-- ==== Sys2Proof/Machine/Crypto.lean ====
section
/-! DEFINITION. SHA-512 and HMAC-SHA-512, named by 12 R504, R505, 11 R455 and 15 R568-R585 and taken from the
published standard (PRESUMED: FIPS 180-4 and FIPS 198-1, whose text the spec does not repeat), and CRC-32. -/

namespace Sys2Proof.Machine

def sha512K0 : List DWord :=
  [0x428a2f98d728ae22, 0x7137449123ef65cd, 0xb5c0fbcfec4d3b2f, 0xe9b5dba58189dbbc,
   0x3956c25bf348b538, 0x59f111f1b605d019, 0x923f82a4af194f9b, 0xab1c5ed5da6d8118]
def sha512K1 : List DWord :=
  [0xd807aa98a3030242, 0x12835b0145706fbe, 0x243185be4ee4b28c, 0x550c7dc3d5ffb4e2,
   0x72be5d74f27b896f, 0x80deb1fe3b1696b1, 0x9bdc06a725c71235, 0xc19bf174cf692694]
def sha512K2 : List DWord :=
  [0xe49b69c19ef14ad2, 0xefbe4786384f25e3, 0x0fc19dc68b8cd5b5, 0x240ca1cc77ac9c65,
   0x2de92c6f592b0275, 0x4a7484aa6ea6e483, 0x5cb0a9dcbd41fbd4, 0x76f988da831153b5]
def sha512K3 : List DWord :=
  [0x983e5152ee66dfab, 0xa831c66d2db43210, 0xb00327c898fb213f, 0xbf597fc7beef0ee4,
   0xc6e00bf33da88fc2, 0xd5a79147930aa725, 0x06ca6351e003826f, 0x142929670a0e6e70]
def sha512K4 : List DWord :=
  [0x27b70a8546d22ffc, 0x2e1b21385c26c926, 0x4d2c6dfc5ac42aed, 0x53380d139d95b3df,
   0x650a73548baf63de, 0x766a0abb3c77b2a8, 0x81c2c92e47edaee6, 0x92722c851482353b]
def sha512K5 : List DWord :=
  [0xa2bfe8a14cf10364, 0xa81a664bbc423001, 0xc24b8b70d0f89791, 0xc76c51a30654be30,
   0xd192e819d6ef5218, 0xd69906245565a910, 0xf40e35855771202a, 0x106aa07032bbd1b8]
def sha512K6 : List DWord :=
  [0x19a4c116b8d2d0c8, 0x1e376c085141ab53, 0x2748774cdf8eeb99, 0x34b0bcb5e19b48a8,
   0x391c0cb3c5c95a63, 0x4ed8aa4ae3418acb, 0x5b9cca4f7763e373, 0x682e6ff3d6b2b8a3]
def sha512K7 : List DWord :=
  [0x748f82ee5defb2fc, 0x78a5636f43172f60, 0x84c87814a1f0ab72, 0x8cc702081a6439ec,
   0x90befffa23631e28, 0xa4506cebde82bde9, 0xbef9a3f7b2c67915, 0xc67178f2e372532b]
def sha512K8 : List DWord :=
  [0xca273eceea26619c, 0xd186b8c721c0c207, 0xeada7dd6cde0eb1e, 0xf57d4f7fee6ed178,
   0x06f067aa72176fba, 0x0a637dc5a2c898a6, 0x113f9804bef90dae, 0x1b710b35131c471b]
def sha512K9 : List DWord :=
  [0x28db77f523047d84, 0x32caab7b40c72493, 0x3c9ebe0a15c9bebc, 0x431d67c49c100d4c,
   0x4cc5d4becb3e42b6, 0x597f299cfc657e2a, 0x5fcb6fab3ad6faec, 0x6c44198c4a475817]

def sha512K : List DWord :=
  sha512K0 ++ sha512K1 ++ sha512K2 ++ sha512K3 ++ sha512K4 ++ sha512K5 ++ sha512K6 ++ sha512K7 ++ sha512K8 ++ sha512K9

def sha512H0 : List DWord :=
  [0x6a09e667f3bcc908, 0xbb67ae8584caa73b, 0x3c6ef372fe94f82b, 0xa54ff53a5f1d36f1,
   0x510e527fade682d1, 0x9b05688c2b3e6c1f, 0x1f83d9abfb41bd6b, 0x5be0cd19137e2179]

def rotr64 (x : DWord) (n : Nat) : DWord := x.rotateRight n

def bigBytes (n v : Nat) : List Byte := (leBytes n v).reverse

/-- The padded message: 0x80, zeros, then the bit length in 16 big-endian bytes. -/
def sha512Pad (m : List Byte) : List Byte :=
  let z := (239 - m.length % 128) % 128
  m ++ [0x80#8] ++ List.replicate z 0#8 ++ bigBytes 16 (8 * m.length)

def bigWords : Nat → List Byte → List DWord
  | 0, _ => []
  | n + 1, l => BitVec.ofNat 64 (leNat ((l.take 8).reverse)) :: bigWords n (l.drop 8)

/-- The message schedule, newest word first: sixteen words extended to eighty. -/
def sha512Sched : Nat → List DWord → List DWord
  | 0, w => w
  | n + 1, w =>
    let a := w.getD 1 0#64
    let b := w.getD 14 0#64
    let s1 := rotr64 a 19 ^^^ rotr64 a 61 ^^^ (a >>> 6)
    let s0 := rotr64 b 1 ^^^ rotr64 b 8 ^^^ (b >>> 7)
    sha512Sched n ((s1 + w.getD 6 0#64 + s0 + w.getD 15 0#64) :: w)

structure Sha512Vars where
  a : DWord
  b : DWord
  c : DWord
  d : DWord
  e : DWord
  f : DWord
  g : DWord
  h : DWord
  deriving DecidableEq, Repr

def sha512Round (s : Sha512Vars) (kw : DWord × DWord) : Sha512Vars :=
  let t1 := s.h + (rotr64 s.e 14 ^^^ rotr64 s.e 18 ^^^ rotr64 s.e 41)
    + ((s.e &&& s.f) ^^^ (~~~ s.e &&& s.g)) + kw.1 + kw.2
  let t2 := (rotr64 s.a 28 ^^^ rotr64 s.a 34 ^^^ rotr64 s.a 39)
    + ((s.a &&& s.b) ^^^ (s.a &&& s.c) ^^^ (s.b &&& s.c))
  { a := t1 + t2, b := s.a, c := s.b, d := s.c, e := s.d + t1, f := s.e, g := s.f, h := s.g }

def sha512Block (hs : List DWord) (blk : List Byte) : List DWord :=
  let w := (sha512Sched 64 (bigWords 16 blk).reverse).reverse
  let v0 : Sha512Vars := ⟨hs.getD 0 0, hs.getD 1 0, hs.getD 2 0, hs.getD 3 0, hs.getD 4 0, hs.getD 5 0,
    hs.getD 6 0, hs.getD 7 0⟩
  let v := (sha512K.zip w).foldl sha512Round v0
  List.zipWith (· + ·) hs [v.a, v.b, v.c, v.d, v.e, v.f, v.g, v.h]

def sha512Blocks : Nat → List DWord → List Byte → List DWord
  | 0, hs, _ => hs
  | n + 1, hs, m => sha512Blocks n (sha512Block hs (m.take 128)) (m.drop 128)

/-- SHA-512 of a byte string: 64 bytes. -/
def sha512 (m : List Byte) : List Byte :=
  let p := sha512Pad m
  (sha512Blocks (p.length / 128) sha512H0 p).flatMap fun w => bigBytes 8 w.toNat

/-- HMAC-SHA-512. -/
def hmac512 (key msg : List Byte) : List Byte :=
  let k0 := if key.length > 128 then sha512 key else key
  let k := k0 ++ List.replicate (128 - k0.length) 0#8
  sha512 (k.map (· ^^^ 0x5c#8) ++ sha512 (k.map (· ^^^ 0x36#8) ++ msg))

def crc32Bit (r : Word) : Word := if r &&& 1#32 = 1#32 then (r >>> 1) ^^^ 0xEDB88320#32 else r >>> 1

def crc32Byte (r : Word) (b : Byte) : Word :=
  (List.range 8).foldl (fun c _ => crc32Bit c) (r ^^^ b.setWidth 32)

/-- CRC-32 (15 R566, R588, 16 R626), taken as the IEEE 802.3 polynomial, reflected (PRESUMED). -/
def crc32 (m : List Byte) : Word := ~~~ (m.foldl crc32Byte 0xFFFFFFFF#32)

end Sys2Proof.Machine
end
----
§ Exercise prompt:
The records above must be set down again exactly as written.

§ Written solution:
-- ==== Sys2Proof/Machine/Crypto.lean ====
section
/-! DEFINITION. SHA-512 and HMAC-SHA-512, named by 12 R504, R505, 11 R455 and 15 R568-R585 and taken from the
published standard (PRESUMED: FIPS 180-4 and FIPS 198-1, whose text the spec does not repeat), and CRC-32. -/

namespace Sys2Proof.Machine

def sha512K0 : List DWord :=
  [0x428a2f98d728ae22, 0x7137449123ef65cd, 0xb5c0fbcfec4d3b2f, 0xe9b5dba58189dbbc,
   0x3956c25bf348b538, 0x59f111f1b605d019, 0x923f82a4af194f9b, 0xab1c5ed5da6d8118]
def sha512K1 : List DWord :=
  [0xd807aa98a3030242, 0x12835b0145706fbe, 0x243185be4ee4b28c, 0x550c7dc3d5ffb4e2,
   0x72be5d74f27b896f, 0x80deb1fe3b1696b1, 0x9bdc06a725c71235, 0xc19bf174cf692694]
def sha512K2 : List DWord :=
  [0xe49b69c19ef14ad2, 0xefbe4786384f25e3, 0x0fc19dc68b8cd5b5, 0x240ca1cc77ac9c65,
   0x2de92c6f592b0275, 0x4a7484aa6ea6e483, 0x5cb0a9dcbd41fbd4, 0x76f988da831153b5]
def sha512K3 : List DWord :=
  [0x983e5152ee66dfab, 0xa831c66d2db43210, 0xb00327c898fb213f, 0xbf597fc7beef0ee4,
   0xc6e00bf33da88fc2, 0xd5a79147930aa725, 0x06ca6351e003826f, 0x142929670a0e6e70]
def sha512K4 : List DWord :=
  [0x27b70a8546d22ffc, 0x2e1b21385c26c926, 0x4d2c6dfc5ac42aed, 0x53380d139d95b3df,
   0x650a73548baf63de, 0x766a0abb3c77b2a8, 0x81c2c92e47edaee6, 0x92722c851482353b]
def sha512K5 : List DWord :=
  [0xa2bfe8a14cf10364, 0xa81a664bbc423001, 0xc24b8b70d0f89791, 0xc76c51a30654be30,
   0xd192e819d6ef5218, 0xd69906245565a910, 0xf40e35855771202a, 0x106aa07032bbd1b8]
def sha512K6 : List DWord :=
  [0x19a4c116b8d2d0c8, 0x1e376c085141ab53, 0x2748774cdf8eeb99, 0x34b0bcb5e19b48a8,
   0x391c0cb3c5c95a63, 0x4ed8aa4ae3418acb, 0x5b9cca4f7763e373, 0x682e6ff3d6b2b8a3]
def sha512K7 : List DWord :=
  [0x748f82ee5defb2fc, 0x78a5636f43172f60, 0x84c87814a1f0ab72, 0x8cc702081a6439ec,
   0x90befffa23631e28, 0xa4506cebde82bde9, 0xbef9a3f7b2c67915, 0xc67178f2e372532b]
def sha512K8 : List DWord :=
  [0xca273eceea26619c, 0xd186b8c721c0c207, 0xeada7dd6cde0eb1e, 0xf57d4f7fee6ed178,
   0x06f067aa72176fba, 0x0a637dc5a2c898a6, 0x113f9804bef90dae, 0x1b710b35131c471b]
def sha512K9 : List DWord :=
  [0x28db77f523047d84, 0x32caab7b40c72493, 0x3c9ebe0a15c9bebc, 0x431d67c49c100d4c,
   0x4cc5d4becb3e42b6, 0x597f299cfc657e2a, 0x5fcb6fab3ad6faec, 0x6c44198c4a475817]

def sha512K : List DWord :=
  sha512K0 ++ sha512K1 ++ sha512K2 ++ sha512K3 ++ sha512K4 ++ sha512K5 ++ sha512K6 ++ sha512K7 ++ sha512K8 ++ sha512K9

def sha512H0 : List DWord :=
  [0x6a09e667f3bcc908, 0xbb67ae8584caa73b, 0x3c6ef372fe94f82b, 0xa54ff53a5f1d36f1,
   0x510e527fade682d1, 0x9b05688c2b3e6c1f, 0x1f83d9abfb41bd6b, 0x5be0cd19137e2179]

def rotr64 (x : DWord) (n : Nat) : DWord := x.rotateRight n

def bigBytes (n v : Nat) : List Byte := (leBytes n v).reverse

/-- The padded message: 0x80, zeros, then the bit length in 16 big-endian bytes. -/
def sha512Pad (m : List Byte) : List Byte :=
  let z := (239 - m.length % 128) % 128
  m ++ [0x80#8] ++ List.replicate z 0#8 ++ bigBytes 16 (8 * m.length)

def bigWords : Nat → List Byte → List DWord
  | 0, _ => []
  | n + 1, l => BitVec.ofNat 64 (leNat ((l.take 8).reverse)) :: bigWords n (l.drop 8)

/-- The message schedule, newest word first: sixteen words extended to eighty. -/
def sha512Sched : Nat → List DWord → List DWord
  | 0, w => w
  | n + 1, w =>
    let a := w.getD 1 0#64
    let b := w.getD 14 0#64
    let s1 := rotr64 a 19 ^^^ rotr64 a 61 ^^^ (a >>> 6)
    let s0 := rotr64 b 1 ^^^ rotr64 b 8 ^^^ (b >>> 7)
    sha512Sched n ((s1 + w.getD 6 0#64 + s0 + w.getD 15 0#64) :: w)

structure Sha512Vars where
  a : DWord
  b : DWord
  c : DWord
  d : DWord
  e : DWord
  f : DWord
  g : DWord
  h : DWord
  deriving DecidableEq, Repr

def sha512Round (s : Sha512Vars) (kw : DWord × DWord) : Sha512Vars :=
  let t1 := s.h + (rotr64 s.e 14 ^^^ rotr64 s.e 18 ^^^ rotr64 s.e 41)
    + ((s.e &&& s.f) ^^^ (~~~ s.e &&& s.g)) + kw.1 + kw.2
  let t2 := (rotr64 s.a 28 ^^^ rotr64 s.a 34 ^^^ rotr64 s.a 39)
    + ((s.a &&& s.b) ^^^ (s.a &&& s.c) ^^^ (s.b &&& s.c))
  { a := t1 + t2, b := s.a, c := s.b, d := s.c, e := s.d + t1, f := s.e, g := s.f, h := s.g }

def sha512Block (hs : List DWord) (blk : List Byte) : List DWord :=
  let w := (sha512Sched 64 (bigWords 16 blk).reverse).reverse
  let v0 : Sha512Vars := ⟨hs.getD 0 0, hs.getD 1 0, hs.getD 2 0, hs.getD 3 0, hs.getD 4 0, hs.getD 5 0,
    hs.getD 6 0, hs.getD 7 0⟩
  let v := (sha512K.zip w).foldl sha512Round v0
  List.zipWith (· + ·) hs [v.a, v.b, v.c, v.d, v.e, v.f, v.g, v.h]

def sha512Blocks : Nat → List DWord → List Byte → List DWord
  | 0, hs, _ => hs
  | n + 1, hs, m => sha512Blocks n (sha512Block hs (m.take 128)) (m.drop 128)

/-- SHA-512 of a byte string: 64 bytes. -/
def sha512 (m : List Byte) : List Byte :=
  let p := sha512Pad m
  (sha512Blocks (p.length / 128) sha512H0 p).flatMap fun w => bigBytes 8 w.toNat

/-- HMAC-SHA-512. -/
def hmac512 (key msg : List Byte) : List Byte :=
  let k0 := if key.length > 128 then sha512 key else key
  let k := k0 ++ List.replicate (128 - k0.length) 0#8
  sha512 (k.map (· ^^^ 0x5c#8) ++ sha512 (k.map (· ^^^ 0x36#8) ++ msg))

def crc32Bit (r : Word) : Word := if r &&& 1#32 = 1#32 then (r >>> 1) ^^^ 0xEDB88320#32 else r >>> 1

def crc32Byte (r : Word) (b : Byte) : Word :=
  (List.range 8).foldl (fun c _ => crc32Bit c) (r ^^^ b.setWidth 32)

/-- CRC-32 (15 R566, R588, 16 R626), taken as the IEEE 802.3 polynomial, reflected (PRESUMED). -/
def crc32 (m : List Byte) : Word := ~~~ (m.foldl crc32Byte 0xFFFFFFFF#32)

end Sys2Proof.Machine
end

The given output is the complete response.